Exercise directions: Beginning with the line below that contains "9 => y.ule x" and ending with the line that contains "i)) s = .next (trapHere", copy every line exactly. Copy nothing else.

### Information

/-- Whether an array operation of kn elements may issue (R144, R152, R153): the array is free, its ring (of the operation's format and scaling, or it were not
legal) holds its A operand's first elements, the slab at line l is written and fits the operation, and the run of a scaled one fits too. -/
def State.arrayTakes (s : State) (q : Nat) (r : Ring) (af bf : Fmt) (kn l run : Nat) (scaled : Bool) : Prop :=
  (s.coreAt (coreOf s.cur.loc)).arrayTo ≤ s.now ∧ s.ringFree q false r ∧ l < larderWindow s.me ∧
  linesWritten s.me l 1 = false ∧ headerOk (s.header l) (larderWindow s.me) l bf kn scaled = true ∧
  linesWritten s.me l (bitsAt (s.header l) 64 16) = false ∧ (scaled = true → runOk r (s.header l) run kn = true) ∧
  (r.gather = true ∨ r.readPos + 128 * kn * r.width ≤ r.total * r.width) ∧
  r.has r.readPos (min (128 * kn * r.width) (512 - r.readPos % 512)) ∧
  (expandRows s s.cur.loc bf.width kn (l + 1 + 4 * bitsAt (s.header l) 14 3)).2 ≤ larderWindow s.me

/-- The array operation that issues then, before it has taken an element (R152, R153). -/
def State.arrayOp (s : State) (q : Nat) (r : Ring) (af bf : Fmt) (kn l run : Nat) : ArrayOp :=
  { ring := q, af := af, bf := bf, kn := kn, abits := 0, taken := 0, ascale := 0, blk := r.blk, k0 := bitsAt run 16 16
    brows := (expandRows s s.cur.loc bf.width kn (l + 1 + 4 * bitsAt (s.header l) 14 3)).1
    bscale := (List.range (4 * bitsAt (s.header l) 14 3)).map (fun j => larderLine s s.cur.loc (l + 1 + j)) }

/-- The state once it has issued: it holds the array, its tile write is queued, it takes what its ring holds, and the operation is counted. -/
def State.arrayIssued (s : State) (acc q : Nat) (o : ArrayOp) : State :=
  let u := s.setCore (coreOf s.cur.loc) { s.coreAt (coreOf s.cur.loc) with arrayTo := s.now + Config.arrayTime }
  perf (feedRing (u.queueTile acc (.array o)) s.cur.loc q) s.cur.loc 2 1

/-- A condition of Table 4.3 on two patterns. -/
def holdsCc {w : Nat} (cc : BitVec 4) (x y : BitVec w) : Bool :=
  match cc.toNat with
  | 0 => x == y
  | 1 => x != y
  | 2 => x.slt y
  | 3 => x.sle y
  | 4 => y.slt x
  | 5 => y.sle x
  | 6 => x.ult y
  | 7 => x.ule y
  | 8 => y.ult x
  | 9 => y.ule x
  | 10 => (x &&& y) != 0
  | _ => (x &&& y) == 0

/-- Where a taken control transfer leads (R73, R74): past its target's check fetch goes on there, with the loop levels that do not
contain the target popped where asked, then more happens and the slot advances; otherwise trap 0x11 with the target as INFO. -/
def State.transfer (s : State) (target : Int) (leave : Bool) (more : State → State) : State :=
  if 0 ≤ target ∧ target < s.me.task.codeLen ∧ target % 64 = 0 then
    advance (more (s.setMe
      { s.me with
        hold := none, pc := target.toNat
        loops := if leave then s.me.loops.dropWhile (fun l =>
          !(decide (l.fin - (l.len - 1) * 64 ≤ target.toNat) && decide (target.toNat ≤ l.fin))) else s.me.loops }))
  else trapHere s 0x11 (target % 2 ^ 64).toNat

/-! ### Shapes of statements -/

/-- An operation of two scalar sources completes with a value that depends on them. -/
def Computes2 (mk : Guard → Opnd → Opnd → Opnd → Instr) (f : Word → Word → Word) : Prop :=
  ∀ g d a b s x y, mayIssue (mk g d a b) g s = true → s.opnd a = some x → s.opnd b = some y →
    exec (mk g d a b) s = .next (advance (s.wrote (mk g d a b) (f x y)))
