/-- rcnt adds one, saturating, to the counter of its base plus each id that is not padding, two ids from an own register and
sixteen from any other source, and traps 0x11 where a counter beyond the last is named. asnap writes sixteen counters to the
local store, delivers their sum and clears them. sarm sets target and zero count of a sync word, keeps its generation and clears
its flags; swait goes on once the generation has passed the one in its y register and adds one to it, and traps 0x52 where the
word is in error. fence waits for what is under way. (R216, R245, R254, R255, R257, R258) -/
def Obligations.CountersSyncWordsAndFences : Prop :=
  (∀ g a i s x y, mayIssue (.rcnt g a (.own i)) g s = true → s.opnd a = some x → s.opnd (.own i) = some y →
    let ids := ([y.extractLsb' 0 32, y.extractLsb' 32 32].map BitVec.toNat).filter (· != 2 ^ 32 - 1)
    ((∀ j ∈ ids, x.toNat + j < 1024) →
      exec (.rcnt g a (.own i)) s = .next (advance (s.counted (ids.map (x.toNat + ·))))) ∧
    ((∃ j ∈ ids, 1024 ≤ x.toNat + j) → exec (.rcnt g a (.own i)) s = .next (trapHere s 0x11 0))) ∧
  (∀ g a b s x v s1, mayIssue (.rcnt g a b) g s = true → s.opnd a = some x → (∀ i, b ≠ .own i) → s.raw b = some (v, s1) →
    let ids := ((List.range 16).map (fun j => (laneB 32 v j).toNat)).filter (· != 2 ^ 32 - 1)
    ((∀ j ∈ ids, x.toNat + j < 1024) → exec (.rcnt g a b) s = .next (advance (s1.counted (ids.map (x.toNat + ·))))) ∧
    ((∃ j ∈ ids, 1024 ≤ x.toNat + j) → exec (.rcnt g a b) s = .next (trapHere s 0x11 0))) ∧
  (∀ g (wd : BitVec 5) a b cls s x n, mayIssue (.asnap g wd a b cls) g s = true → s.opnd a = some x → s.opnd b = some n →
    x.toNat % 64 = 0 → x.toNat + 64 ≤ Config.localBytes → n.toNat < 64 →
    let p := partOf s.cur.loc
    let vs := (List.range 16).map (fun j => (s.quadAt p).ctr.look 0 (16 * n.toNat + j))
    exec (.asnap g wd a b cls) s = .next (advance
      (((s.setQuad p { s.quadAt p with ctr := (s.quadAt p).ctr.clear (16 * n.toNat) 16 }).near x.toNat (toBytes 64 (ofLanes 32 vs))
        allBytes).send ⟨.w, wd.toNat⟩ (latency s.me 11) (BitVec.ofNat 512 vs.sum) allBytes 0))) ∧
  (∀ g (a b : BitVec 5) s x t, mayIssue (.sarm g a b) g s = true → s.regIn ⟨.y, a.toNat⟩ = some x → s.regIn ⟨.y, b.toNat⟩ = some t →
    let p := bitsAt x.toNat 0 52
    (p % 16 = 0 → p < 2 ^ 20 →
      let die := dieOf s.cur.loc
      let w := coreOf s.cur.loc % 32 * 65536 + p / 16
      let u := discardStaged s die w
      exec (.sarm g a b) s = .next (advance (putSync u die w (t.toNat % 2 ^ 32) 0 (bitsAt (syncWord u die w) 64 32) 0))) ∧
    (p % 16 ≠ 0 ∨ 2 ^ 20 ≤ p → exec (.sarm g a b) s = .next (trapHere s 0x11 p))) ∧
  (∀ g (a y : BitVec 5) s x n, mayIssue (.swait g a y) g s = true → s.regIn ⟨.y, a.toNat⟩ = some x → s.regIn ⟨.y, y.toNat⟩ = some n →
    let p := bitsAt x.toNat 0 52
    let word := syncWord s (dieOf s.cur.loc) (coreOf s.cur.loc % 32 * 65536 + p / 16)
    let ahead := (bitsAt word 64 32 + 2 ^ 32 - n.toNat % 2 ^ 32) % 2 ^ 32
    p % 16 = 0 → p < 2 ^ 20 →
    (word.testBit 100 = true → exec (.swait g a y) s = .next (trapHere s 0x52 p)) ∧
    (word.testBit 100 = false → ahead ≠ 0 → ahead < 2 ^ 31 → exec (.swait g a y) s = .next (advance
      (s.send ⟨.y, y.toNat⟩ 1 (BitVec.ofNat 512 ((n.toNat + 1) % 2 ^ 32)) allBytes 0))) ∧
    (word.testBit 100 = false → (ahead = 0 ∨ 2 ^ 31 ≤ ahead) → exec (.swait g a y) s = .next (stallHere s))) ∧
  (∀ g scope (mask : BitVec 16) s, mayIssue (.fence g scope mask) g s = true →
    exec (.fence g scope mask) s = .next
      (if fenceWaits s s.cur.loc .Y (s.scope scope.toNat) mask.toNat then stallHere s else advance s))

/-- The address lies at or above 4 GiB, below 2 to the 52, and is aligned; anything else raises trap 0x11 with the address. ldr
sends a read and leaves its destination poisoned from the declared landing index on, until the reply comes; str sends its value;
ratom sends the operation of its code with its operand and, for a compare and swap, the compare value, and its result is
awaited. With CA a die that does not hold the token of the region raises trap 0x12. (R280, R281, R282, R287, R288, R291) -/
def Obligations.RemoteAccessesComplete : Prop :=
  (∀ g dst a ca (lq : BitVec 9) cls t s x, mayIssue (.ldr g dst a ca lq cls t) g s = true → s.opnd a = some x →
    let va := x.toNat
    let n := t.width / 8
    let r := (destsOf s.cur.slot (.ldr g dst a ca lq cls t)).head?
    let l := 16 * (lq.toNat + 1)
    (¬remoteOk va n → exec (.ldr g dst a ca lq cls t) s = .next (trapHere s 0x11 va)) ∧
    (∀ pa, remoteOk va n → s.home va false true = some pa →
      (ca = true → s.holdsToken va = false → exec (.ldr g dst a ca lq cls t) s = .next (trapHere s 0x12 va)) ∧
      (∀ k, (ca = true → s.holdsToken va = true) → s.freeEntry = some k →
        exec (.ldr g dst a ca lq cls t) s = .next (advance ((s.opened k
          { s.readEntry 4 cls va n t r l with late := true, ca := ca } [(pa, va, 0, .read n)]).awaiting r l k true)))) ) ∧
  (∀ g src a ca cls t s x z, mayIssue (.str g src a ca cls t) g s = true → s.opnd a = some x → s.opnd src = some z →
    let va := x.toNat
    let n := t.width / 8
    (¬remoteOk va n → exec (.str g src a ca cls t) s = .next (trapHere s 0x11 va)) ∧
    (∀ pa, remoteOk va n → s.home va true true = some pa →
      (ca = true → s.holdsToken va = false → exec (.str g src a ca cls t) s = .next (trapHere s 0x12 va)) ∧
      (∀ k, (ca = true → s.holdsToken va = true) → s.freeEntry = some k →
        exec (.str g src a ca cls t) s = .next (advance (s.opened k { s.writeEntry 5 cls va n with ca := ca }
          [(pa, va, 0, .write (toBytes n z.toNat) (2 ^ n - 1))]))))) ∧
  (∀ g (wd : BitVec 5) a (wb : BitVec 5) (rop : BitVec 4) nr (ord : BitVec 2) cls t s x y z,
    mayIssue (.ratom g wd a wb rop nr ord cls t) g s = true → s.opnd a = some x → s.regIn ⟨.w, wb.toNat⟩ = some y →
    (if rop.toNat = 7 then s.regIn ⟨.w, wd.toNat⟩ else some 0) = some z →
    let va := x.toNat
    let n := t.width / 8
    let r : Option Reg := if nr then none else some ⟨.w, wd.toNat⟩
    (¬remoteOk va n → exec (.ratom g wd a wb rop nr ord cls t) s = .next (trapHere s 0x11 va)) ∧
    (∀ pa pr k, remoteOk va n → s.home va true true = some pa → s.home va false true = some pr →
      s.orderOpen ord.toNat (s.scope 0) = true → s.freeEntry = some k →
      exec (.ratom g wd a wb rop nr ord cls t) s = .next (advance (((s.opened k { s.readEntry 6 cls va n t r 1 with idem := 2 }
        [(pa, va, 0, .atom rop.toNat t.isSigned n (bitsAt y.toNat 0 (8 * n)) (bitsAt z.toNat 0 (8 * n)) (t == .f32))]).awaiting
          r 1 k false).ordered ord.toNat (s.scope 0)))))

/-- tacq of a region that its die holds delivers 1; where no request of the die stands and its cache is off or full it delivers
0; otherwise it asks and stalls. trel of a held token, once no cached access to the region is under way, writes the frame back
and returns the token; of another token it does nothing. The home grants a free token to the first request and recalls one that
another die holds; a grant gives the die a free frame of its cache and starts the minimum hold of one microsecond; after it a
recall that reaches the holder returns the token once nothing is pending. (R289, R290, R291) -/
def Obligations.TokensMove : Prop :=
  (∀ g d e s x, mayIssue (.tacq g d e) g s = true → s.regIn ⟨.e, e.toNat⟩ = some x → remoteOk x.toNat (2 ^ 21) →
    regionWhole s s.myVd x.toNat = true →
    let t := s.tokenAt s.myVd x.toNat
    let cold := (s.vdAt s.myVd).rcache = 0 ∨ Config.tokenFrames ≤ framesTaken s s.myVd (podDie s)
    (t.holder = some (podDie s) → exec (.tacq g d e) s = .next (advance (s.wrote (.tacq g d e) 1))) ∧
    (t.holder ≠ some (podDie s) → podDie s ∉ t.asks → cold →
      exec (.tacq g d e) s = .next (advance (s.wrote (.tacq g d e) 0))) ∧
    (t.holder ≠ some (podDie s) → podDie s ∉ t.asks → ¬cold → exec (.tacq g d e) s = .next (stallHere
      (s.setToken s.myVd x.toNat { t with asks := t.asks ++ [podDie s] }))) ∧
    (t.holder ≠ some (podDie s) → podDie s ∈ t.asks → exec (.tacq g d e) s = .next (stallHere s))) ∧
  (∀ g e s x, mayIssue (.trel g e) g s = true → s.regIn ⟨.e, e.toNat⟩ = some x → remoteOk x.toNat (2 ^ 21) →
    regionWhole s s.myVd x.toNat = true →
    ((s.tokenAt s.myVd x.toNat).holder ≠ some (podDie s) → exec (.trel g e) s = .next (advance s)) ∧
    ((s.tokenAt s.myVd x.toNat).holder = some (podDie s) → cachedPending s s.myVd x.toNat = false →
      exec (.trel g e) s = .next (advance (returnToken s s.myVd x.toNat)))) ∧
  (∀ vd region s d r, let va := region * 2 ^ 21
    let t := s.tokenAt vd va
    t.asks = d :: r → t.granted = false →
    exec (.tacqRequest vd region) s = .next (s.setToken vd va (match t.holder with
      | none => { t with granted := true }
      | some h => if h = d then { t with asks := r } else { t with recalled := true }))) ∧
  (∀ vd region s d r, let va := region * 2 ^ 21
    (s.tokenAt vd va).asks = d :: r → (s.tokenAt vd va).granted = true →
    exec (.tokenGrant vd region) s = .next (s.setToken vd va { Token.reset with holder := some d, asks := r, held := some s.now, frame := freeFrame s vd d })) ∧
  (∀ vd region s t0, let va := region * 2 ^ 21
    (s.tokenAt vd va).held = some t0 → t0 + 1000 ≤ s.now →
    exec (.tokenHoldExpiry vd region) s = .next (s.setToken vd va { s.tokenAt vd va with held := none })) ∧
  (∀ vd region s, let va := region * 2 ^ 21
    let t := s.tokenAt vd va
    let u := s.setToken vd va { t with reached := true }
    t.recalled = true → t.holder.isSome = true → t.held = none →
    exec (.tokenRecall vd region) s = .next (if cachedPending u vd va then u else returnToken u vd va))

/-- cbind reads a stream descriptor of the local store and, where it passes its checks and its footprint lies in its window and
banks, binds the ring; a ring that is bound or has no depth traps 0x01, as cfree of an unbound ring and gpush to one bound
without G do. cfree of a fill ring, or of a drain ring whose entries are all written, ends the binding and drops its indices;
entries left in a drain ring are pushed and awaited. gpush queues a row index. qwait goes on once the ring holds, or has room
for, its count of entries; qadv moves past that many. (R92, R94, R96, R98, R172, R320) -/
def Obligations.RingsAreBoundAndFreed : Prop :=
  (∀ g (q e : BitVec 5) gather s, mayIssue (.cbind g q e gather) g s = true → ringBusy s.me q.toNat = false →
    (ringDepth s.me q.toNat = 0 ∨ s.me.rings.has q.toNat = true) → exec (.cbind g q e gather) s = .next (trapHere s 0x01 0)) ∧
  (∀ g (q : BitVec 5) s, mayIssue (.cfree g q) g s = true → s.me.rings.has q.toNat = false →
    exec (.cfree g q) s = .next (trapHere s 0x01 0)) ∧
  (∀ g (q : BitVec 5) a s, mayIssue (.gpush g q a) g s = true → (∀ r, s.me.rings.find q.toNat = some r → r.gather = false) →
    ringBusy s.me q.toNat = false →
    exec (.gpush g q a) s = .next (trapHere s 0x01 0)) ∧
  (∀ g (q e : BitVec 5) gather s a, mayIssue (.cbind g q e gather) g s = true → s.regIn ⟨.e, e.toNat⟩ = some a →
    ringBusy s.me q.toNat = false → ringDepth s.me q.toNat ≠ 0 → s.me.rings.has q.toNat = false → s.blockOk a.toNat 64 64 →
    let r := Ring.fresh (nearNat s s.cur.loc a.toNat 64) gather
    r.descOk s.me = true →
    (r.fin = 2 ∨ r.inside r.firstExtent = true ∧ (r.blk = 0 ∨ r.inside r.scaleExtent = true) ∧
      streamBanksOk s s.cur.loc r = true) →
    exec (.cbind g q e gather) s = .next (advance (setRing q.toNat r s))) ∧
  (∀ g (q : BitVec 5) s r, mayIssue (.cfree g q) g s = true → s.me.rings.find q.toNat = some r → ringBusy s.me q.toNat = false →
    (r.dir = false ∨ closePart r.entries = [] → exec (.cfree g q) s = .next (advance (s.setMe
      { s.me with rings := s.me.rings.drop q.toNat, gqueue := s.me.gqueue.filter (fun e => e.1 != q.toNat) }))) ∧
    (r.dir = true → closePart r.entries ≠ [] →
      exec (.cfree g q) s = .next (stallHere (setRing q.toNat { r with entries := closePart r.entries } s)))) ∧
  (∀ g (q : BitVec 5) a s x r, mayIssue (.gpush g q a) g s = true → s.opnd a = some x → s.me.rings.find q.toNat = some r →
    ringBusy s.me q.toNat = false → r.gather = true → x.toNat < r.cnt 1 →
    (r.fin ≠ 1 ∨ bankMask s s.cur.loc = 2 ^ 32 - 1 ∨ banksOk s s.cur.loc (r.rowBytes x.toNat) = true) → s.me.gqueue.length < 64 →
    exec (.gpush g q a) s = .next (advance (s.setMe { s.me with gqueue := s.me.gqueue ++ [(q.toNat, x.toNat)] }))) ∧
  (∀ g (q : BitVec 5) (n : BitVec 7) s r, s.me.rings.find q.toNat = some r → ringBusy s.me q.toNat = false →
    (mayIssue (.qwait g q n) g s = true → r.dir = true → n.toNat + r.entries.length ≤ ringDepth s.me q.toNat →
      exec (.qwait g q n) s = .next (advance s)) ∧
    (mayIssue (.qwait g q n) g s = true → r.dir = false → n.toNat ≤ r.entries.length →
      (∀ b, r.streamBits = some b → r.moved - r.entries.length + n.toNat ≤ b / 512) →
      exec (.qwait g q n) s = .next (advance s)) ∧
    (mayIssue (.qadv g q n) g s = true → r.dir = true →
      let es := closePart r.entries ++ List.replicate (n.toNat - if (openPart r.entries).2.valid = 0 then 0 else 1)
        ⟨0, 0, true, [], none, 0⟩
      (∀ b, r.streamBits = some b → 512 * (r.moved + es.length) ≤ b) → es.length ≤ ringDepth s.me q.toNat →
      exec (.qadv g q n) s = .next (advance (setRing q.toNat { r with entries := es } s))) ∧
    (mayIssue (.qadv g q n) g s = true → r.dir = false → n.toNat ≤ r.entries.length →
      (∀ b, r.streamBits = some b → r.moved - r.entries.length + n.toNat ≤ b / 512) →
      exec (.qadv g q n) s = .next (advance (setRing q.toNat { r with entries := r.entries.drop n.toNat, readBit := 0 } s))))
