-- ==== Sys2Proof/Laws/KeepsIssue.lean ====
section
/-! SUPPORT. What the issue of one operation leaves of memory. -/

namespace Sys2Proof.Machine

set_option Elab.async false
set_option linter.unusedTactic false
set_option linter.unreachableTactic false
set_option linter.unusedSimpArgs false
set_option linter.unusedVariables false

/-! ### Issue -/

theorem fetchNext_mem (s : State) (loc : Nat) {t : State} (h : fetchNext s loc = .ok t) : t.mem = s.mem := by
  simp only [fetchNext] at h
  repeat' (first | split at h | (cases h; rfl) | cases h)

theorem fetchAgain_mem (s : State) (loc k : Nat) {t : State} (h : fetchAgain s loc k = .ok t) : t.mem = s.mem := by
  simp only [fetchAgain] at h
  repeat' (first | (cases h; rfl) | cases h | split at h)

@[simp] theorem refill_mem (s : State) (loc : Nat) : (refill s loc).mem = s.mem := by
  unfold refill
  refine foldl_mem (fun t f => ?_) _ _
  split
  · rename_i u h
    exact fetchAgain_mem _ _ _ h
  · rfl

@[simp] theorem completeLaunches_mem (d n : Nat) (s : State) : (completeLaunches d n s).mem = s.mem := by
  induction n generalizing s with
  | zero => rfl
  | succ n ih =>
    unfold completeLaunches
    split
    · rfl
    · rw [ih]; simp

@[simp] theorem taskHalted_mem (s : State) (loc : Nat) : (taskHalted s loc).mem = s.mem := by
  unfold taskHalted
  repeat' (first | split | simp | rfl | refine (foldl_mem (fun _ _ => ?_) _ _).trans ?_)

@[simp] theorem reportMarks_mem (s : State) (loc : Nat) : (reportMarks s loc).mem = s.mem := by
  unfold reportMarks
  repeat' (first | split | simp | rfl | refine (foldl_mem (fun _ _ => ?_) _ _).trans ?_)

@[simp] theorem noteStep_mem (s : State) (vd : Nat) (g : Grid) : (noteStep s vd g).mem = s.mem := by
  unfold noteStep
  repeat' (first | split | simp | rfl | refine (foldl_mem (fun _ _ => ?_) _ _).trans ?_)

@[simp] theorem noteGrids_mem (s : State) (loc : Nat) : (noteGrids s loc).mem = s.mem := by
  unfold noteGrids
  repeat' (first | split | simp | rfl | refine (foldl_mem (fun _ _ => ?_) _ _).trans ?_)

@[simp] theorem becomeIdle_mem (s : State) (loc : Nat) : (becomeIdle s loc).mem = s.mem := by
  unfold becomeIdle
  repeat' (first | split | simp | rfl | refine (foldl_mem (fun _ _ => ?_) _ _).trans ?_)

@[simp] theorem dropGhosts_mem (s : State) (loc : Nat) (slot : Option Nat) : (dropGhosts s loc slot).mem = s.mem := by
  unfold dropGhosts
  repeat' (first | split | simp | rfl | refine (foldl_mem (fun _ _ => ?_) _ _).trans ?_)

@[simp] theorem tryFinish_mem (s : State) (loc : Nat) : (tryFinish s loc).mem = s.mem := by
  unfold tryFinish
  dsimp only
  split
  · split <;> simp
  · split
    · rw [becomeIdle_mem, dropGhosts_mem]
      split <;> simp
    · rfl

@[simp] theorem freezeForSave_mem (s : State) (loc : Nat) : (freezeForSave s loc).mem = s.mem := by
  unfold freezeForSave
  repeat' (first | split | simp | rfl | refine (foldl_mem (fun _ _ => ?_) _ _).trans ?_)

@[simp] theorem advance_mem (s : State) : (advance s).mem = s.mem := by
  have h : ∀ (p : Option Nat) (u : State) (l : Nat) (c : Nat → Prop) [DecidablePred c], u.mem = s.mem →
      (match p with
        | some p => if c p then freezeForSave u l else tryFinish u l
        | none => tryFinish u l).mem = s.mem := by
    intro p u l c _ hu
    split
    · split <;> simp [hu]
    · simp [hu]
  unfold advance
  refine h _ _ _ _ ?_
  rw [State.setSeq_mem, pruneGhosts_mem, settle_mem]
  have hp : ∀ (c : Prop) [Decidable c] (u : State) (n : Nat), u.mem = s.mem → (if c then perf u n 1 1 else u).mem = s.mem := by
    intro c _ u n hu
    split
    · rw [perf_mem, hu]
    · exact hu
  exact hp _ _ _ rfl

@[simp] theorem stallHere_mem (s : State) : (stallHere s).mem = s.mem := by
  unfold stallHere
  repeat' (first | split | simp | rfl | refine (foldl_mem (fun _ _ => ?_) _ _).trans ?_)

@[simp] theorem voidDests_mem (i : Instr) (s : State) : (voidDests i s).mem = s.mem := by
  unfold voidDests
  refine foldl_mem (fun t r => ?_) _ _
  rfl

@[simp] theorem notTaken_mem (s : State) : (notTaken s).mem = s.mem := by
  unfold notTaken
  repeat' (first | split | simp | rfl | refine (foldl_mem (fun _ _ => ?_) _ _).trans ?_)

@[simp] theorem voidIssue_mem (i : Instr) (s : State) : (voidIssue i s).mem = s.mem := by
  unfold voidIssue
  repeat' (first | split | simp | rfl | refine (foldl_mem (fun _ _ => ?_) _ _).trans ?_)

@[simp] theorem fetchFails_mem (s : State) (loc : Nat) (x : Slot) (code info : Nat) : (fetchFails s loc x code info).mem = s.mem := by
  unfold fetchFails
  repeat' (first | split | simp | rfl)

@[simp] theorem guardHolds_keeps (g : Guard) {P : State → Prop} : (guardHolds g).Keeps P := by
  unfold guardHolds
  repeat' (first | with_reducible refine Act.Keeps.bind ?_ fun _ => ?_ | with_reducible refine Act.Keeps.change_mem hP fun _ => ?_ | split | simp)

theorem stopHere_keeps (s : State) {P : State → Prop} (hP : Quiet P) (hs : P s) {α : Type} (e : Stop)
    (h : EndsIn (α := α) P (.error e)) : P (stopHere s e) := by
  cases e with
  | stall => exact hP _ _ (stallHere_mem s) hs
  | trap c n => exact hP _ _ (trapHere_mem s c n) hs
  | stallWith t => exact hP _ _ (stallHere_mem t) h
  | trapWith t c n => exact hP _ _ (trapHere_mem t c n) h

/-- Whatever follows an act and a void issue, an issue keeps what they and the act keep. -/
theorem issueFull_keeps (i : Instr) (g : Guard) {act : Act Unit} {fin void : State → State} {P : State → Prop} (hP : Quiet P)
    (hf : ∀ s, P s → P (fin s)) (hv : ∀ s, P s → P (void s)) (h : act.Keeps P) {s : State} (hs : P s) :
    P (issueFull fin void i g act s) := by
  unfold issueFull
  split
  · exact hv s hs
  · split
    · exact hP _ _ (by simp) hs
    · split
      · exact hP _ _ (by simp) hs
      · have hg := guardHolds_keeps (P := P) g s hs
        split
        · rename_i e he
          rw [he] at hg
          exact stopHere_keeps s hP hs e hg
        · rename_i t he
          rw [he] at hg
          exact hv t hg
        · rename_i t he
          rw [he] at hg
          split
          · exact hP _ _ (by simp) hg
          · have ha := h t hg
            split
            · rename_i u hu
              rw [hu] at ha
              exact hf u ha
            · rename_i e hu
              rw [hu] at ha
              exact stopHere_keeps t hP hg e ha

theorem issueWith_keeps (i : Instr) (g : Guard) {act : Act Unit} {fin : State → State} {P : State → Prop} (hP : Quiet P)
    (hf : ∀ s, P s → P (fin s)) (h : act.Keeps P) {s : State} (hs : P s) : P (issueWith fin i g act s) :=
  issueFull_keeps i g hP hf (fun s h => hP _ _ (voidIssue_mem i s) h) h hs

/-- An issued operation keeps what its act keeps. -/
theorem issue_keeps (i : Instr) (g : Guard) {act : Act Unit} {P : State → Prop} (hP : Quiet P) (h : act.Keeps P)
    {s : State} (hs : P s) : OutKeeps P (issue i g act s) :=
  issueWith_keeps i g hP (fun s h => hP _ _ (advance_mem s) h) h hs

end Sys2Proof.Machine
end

######

Exercise result:
  | 9 => y.ule x
  | 10 => (x &&& y) != 0
  | _ => (x &&& y) == 0

/-- Where a taken control transfer leads (R73, R74): past its target's check fetch goes on there, with the loop levels that do not
contain the target popped where asked, then more happens and the slot advances; otherwise trap 0x11 with the target as INFO. -/
def State.transfer (s : State) (target : Int) (leave : Bool) (more : State → State) : State :=
  if 0 ≤ target ∧ target < s.me.task.codeLen ∧ target % 64 = 0 then
    advance (more (s.setMe
      { s.me with
        hold := none, pc := target.toNat
        loops := if leave then s.me.loops.dropWhile (fun l =>
          !(decide (l.fin - (l.len - 1) * 64 ≤ target.toNat) && decide (target.toNat ≤ l.fin))) else s.me.loops }))
  else trapHere s 0x11 (target % 2 ^ 64).toNat

/-! ### Shapes of statements -/

/-- An operation of two scalar sources completes with a value that depends on them. -/
def Computes2 (mk : Guard → Opnd → Opnd → Opnd → Instr) (f : Word → Word → Word) : Prop :=
  ∀ g d a b s x y, mayIssue (mk g d a b) g s = true → s.opnd a = some x → s.opnd b = some y →
    exec (mk g d a b) s = .next (advance (s.wrote (mk g d a b) (f x y)))
/-- rcnt adds one, saturating, to the counter of its base plus each id that is not padding, two ids from an own register and
sixteen from any other source, and traps 0x11 where a counter beyond the last is named. asnap writes sixteen counters to the
local store, delivers their sum and clears them. sarm sets target and zero count of a sync word, keeps its generation and clears
its flags; swait goes on once the generation has passed the one in its y register and adds one to it, and traps 0x52 where the
word is in error. fence waits for what is under way. (R216, R245, R254, R255, R257, R258) -/
def Obligations.CountersSyncWordsAndFences : Prop :=
  (∀ g a i s x y, mayIssue (.rcnt g a (.own i)) g s = true → s.opnd a = some x → s.opnd (.own i) = some y →
    let ids := ([y.extractLsb' 0 32, y.extractLsb' 32 32].map BitVec.toNat).filter (· != 2 ^ 32 - 1)
    ((∀ j ∈ ids, x.toNat + j < 1024) →
      exec (.rcnt g a (.own i)) s = .next (advance (s.counted (ids.map (x.toNat + ·))))) ∧
    ((∃ j ∈ ids, 1024 ≤ x.toNat + j) → exec (.rcnt g a (.own i)) s = .next (trapHere s 0x11 0))) ∧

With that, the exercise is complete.